▶ _RECORDS SHOWN_:
-- Opening Marker --
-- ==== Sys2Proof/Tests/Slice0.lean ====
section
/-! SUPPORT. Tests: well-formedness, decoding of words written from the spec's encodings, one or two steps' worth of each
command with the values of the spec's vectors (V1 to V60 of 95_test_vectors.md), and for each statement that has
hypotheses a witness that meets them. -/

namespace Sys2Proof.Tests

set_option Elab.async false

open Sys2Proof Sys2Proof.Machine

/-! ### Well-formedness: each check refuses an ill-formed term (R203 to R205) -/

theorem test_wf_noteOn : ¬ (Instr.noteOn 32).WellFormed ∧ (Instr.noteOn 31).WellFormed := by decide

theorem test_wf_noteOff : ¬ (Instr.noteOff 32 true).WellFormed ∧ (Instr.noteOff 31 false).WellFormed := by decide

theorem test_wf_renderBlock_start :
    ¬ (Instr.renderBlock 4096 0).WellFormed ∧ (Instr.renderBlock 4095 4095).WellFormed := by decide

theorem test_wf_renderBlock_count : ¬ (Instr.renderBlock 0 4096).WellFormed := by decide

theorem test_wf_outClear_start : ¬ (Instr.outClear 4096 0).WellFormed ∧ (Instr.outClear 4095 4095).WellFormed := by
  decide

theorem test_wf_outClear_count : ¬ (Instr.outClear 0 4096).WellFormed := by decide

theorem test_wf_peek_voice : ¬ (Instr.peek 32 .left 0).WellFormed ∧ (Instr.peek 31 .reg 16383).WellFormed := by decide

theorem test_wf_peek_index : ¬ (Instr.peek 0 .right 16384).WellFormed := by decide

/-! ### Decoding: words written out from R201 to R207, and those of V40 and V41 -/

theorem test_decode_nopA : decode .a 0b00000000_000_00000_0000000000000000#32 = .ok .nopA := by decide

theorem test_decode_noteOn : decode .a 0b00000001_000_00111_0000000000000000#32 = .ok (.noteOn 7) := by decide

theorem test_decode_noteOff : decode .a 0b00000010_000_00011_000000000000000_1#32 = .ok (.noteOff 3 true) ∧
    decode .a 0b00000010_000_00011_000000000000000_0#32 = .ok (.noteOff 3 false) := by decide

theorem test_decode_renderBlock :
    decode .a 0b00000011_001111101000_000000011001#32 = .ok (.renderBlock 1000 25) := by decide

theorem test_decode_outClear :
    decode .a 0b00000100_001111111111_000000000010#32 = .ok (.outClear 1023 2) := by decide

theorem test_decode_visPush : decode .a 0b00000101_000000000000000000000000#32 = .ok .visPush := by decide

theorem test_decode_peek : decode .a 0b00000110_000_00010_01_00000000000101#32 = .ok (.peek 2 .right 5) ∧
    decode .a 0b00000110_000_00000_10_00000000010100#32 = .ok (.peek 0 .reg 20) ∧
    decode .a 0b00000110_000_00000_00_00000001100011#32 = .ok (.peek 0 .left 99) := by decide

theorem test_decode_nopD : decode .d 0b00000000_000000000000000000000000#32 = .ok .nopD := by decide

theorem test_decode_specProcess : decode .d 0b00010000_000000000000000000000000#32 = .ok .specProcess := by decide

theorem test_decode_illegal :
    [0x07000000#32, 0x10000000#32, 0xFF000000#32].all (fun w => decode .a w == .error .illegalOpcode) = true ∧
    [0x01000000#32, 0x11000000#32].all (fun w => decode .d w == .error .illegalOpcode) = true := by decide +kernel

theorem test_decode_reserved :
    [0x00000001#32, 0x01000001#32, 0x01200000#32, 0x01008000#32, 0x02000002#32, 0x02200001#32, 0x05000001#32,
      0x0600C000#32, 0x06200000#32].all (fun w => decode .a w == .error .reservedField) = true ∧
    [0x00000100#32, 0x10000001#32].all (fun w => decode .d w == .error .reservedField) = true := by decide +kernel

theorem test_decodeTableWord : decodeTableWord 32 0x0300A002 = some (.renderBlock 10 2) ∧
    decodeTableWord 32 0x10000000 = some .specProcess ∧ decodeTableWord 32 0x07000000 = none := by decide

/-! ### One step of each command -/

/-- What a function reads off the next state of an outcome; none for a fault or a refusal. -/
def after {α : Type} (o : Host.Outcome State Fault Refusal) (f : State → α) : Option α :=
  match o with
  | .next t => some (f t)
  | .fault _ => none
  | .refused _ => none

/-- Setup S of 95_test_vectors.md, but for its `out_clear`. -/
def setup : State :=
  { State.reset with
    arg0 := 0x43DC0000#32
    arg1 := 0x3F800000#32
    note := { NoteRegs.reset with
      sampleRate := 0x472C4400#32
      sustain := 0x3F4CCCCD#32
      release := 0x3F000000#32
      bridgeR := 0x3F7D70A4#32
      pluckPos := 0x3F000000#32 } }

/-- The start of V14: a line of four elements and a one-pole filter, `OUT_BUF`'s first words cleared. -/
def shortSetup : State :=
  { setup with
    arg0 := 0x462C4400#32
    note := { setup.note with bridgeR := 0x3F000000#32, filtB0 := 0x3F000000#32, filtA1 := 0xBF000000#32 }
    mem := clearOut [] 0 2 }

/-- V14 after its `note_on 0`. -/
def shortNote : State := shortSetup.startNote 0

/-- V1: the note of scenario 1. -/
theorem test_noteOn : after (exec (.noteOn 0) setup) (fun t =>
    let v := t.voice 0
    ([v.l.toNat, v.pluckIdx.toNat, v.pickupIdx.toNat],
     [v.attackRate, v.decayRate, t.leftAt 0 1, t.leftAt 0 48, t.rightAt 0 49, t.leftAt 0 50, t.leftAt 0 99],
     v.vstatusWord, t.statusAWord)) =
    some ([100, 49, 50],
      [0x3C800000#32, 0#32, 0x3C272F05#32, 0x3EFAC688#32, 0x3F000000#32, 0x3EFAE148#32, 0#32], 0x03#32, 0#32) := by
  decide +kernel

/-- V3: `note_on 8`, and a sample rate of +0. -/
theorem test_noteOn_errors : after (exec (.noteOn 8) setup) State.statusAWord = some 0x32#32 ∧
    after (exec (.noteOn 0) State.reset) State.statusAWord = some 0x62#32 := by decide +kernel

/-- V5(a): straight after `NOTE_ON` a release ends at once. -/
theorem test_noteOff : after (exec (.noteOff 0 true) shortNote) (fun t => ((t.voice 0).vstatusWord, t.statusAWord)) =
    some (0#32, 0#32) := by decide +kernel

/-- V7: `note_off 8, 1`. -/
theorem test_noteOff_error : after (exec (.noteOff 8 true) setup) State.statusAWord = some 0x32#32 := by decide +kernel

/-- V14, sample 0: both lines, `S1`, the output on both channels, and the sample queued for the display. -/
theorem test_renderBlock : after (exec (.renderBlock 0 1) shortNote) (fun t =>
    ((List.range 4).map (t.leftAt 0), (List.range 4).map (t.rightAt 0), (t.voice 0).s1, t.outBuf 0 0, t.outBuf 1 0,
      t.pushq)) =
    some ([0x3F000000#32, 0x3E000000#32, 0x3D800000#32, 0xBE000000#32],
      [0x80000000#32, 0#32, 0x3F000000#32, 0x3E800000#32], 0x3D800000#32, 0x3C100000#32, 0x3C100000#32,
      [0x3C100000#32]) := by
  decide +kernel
-- Closing Marker --
-- Opening Marker --
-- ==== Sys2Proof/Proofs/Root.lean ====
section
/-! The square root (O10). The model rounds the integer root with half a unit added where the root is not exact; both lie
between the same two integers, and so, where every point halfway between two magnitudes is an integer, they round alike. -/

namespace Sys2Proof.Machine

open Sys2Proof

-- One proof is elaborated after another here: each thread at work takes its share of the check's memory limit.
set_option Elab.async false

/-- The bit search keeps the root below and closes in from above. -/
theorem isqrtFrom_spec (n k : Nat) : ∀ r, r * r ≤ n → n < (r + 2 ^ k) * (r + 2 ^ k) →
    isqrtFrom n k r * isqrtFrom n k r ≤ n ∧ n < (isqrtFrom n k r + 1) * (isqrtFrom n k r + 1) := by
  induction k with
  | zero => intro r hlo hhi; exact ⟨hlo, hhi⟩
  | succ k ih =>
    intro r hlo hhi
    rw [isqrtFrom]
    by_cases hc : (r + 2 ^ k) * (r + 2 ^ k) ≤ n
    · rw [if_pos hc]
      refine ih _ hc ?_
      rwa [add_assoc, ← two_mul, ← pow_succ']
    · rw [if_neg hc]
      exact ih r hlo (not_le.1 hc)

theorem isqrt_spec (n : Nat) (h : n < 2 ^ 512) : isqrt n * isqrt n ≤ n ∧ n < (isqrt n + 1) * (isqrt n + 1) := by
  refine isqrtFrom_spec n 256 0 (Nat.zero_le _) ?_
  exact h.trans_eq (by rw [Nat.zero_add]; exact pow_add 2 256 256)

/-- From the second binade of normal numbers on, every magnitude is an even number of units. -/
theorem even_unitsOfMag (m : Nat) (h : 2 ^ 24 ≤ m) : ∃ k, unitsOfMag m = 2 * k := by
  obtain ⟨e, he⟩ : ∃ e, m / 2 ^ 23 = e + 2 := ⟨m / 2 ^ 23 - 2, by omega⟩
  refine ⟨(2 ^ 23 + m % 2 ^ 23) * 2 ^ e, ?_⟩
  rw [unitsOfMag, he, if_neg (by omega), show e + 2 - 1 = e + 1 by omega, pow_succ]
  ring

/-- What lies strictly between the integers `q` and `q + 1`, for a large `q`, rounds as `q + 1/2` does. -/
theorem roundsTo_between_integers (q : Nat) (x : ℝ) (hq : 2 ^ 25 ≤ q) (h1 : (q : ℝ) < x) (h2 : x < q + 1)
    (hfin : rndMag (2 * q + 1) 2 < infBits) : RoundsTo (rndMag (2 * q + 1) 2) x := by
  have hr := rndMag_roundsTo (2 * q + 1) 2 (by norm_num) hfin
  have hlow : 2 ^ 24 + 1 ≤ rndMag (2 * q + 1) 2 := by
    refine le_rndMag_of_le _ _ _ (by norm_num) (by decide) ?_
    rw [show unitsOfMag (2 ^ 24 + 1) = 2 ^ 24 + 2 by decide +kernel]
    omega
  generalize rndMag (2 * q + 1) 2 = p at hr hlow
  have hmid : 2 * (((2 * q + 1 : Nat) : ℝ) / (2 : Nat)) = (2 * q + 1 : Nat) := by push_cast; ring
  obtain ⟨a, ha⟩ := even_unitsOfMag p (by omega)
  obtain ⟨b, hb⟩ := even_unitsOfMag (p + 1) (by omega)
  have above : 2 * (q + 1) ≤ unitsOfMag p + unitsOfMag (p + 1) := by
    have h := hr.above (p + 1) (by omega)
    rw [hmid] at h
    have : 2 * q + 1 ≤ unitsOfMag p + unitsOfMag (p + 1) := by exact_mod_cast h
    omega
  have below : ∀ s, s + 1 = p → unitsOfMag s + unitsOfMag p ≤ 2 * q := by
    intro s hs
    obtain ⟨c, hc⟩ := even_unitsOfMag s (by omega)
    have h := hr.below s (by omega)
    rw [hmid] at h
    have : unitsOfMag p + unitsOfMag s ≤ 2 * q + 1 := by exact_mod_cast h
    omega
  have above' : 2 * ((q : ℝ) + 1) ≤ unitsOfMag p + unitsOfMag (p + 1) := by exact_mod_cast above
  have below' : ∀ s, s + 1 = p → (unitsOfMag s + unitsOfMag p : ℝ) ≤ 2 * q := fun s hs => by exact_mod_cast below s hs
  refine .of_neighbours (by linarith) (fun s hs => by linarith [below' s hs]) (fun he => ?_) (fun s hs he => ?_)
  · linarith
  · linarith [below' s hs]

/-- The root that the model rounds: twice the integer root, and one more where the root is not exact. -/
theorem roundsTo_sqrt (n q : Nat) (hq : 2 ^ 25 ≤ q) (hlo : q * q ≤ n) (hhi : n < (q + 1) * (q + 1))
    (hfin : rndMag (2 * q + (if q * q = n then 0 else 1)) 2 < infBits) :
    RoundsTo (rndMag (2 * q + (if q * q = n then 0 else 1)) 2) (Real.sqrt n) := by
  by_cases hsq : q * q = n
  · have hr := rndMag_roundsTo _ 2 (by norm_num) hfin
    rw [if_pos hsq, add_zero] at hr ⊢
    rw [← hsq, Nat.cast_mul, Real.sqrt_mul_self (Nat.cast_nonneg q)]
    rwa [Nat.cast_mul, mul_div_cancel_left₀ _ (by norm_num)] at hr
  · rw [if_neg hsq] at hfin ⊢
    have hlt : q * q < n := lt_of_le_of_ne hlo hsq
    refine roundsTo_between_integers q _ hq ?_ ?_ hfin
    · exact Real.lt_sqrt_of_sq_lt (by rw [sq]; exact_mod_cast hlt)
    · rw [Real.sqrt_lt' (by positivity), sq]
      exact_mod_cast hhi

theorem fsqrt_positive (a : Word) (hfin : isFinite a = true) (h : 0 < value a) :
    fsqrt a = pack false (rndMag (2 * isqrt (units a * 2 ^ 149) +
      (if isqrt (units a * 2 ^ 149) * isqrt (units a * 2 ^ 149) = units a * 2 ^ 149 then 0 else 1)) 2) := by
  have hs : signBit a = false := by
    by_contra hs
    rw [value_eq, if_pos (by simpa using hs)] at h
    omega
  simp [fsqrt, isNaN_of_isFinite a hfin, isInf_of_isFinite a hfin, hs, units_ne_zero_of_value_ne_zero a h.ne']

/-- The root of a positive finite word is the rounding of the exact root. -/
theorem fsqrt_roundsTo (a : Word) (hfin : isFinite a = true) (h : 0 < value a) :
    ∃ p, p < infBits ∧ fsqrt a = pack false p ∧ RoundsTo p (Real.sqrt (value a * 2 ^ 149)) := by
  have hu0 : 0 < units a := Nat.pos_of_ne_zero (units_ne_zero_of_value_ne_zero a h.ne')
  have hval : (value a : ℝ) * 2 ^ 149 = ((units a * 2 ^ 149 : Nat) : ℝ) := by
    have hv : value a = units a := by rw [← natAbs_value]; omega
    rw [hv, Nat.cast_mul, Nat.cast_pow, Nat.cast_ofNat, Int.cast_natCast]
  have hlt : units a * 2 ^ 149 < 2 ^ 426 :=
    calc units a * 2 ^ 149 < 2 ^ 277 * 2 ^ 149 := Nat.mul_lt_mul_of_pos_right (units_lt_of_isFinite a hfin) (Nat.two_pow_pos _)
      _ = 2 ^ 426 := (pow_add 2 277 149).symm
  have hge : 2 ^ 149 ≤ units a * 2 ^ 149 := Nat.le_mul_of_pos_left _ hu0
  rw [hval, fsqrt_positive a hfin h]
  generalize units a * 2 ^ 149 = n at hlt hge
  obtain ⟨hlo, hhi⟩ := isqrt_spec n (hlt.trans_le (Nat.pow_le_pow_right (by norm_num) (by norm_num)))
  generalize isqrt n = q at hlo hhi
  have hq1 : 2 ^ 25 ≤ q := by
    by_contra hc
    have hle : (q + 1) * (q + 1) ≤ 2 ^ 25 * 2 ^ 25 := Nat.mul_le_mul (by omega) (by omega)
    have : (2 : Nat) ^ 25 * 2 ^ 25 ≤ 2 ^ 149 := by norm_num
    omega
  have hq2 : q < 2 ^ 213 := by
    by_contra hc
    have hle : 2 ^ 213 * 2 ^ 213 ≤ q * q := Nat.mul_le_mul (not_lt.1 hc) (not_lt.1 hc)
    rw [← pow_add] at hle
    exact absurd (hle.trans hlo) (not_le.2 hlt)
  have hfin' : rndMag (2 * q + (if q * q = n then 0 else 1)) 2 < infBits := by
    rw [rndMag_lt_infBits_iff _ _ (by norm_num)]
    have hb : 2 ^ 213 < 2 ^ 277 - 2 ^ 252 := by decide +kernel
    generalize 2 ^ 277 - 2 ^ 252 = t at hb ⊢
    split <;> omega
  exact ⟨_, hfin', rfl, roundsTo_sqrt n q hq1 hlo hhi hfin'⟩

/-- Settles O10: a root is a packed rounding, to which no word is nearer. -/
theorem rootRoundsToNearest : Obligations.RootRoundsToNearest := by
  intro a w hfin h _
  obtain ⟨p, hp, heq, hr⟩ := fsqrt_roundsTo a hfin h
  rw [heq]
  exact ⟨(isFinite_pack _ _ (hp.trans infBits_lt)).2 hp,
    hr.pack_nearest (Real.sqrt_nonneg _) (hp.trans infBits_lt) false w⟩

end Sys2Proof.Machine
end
-- Closing Marker --
-- Opening Marker --
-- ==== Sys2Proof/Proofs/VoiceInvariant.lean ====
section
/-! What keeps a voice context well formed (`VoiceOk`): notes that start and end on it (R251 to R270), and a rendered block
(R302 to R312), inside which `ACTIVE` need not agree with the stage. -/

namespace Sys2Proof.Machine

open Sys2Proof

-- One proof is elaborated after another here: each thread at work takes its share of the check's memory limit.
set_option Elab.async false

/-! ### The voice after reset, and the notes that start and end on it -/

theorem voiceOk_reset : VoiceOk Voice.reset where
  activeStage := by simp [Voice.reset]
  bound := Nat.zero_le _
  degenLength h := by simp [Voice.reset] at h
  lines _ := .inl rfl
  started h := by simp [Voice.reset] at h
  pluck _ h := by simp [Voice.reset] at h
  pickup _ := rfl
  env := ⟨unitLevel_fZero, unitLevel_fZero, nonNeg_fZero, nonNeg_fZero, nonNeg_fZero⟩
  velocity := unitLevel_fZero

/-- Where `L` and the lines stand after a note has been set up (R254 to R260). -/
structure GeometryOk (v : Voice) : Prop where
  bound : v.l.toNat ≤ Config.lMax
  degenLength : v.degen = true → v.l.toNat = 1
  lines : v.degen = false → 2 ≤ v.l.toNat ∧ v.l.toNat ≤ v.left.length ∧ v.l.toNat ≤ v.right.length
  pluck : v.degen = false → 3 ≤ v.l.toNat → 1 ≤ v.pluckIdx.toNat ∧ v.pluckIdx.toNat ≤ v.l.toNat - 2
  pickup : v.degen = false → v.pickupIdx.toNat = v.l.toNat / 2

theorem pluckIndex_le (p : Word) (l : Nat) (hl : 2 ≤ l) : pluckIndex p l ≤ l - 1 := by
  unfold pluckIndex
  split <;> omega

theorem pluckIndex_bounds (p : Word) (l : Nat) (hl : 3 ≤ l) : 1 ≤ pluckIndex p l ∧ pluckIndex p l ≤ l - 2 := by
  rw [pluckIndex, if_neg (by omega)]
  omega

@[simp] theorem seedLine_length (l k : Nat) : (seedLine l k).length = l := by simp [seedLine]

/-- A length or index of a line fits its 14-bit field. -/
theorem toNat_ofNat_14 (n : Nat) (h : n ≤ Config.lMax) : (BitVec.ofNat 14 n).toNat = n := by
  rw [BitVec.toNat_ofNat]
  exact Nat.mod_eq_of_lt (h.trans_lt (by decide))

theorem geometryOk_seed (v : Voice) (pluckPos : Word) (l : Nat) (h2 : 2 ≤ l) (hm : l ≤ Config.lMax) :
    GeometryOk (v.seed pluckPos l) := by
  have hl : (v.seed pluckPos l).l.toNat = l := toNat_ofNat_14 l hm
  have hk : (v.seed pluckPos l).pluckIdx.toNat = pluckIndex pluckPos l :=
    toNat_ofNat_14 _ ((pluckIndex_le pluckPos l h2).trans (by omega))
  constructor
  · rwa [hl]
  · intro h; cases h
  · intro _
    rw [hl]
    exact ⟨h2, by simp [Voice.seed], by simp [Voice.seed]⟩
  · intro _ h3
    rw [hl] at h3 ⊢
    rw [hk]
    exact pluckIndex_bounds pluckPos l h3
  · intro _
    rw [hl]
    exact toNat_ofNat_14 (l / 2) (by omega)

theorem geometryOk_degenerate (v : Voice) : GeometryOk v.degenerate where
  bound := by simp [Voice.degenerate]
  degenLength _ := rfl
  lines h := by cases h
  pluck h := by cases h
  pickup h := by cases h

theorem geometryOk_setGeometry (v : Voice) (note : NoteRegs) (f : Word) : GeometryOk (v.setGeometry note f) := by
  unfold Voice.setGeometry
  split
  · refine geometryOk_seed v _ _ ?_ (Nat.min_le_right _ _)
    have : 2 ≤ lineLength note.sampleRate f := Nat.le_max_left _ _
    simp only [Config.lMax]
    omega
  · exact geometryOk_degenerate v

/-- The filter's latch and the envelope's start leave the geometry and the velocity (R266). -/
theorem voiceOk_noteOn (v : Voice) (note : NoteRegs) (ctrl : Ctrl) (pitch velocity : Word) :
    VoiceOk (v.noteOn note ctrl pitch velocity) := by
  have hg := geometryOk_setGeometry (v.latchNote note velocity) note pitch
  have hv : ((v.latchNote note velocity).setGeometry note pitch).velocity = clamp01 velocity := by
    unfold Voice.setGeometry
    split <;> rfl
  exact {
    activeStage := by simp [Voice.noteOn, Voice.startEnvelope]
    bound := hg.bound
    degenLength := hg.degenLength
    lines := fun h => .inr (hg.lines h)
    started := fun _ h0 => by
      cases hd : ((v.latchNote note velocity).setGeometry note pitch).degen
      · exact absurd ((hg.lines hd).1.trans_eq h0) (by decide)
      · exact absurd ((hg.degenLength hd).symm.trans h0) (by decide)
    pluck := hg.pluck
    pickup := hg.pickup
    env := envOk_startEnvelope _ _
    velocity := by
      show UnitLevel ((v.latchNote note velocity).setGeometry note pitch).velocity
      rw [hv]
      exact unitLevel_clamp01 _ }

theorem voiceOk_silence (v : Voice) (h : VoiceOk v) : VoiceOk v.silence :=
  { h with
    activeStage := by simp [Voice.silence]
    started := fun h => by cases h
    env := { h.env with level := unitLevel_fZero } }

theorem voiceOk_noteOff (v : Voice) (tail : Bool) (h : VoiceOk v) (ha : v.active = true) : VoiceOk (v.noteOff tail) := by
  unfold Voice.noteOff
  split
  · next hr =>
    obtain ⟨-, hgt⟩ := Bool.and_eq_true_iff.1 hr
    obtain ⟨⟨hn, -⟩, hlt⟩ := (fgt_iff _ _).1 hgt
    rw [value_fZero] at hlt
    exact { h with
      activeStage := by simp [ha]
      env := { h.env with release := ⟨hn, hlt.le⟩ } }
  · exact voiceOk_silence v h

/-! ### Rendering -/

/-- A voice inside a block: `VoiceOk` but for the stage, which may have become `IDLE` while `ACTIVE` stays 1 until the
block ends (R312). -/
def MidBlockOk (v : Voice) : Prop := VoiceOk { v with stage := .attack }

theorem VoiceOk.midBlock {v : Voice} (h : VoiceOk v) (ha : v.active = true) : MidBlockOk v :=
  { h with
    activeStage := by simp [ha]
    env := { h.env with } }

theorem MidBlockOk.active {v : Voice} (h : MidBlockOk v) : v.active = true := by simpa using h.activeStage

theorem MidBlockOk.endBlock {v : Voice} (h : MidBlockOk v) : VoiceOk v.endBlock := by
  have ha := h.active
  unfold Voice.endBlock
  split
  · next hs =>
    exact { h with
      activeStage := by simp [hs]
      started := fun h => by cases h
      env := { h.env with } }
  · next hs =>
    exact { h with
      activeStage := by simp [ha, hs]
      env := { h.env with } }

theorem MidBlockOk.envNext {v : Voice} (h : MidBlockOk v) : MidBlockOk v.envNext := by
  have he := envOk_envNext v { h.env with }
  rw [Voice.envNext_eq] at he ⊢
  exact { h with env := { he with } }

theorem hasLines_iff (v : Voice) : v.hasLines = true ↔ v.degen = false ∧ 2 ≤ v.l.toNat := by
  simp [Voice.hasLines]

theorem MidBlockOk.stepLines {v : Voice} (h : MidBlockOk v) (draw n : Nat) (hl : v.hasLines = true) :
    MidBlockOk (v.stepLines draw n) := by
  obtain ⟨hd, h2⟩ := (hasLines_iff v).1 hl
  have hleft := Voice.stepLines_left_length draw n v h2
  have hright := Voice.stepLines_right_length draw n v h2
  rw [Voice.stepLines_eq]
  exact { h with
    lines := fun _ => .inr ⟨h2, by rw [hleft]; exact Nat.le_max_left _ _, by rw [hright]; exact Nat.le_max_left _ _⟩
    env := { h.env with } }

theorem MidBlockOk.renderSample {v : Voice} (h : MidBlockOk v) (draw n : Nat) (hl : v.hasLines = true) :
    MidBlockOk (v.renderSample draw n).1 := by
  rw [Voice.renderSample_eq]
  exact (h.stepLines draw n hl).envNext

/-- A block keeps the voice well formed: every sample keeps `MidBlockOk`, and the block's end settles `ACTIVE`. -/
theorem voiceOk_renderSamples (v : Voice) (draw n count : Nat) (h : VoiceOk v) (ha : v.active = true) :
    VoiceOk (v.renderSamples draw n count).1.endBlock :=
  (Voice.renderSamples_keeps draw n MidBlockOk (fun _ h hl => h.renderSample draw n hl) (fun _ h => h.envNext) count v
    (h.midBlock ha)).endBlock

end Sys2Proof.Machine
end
-- Closing Marker --
▶ _ABOUT THIS EXERCISE_: From the line holding "pluck _ h := by simp [Voice.reset] at h" to the line holding "by simp [seedLine]", inclusive, restate each line above exactly as written.

▶ _ANSWER TO THIS EXERCISE_:
  pluck _ h := by simp [Voice.reset] at h
  pickup _ := rfl
  env := ⟨unitLevel_fZero, unitLevel_fZero, nonNeg_fZero, nonNeg_fZero, nonNeg_fZero⟩
  velocity := unitLevel_fZero

/-- Where `L` and the lines stand after a note has been set up (R254 to R260). -/
structure GeometryOk (v : Voice) : Prop where
  bound : v.l.toNat ≤ Config.lMax
  degenLength : v.degen = true → v.l.toNat = 1
  lines : v.degen = false → 2 ≤ v.l.toNat ∧ v.l.toNat ≤ v.left.length ∧ v.l.toNat ≤ v.right.length
  pluck : v.degen = false → 3 ≤ v.l.toNat → 1 ≤ v.pluckIdx.toNat ∧ v.pluckIdx.toNat ≤ v.l.toNat - 2
  pickup : v.degen = false → v.pickupIdx.toNat = v.l.toNat / 2

theorem pluckIndex_le (p : Word) (l : Nat) (hl : 2 ≤ l) : pluckIndex p l ≤ l - 1 := by
  unfold pluckIndex
  split <;> omega

theorem pluckIndex_bounds (p : Word) (l : Nat) (hl : 3 ≤ l) : 1 ≤ pluckIndex p l ∧ pluckIndex p l ≤ l - 2 := by
  rw [pluckIndex, if_neg (by omega)]
  omega

@[simp] theorem seedLine_length (l k : Nat) : (seedLine l k).length = l := by simp [seedLine]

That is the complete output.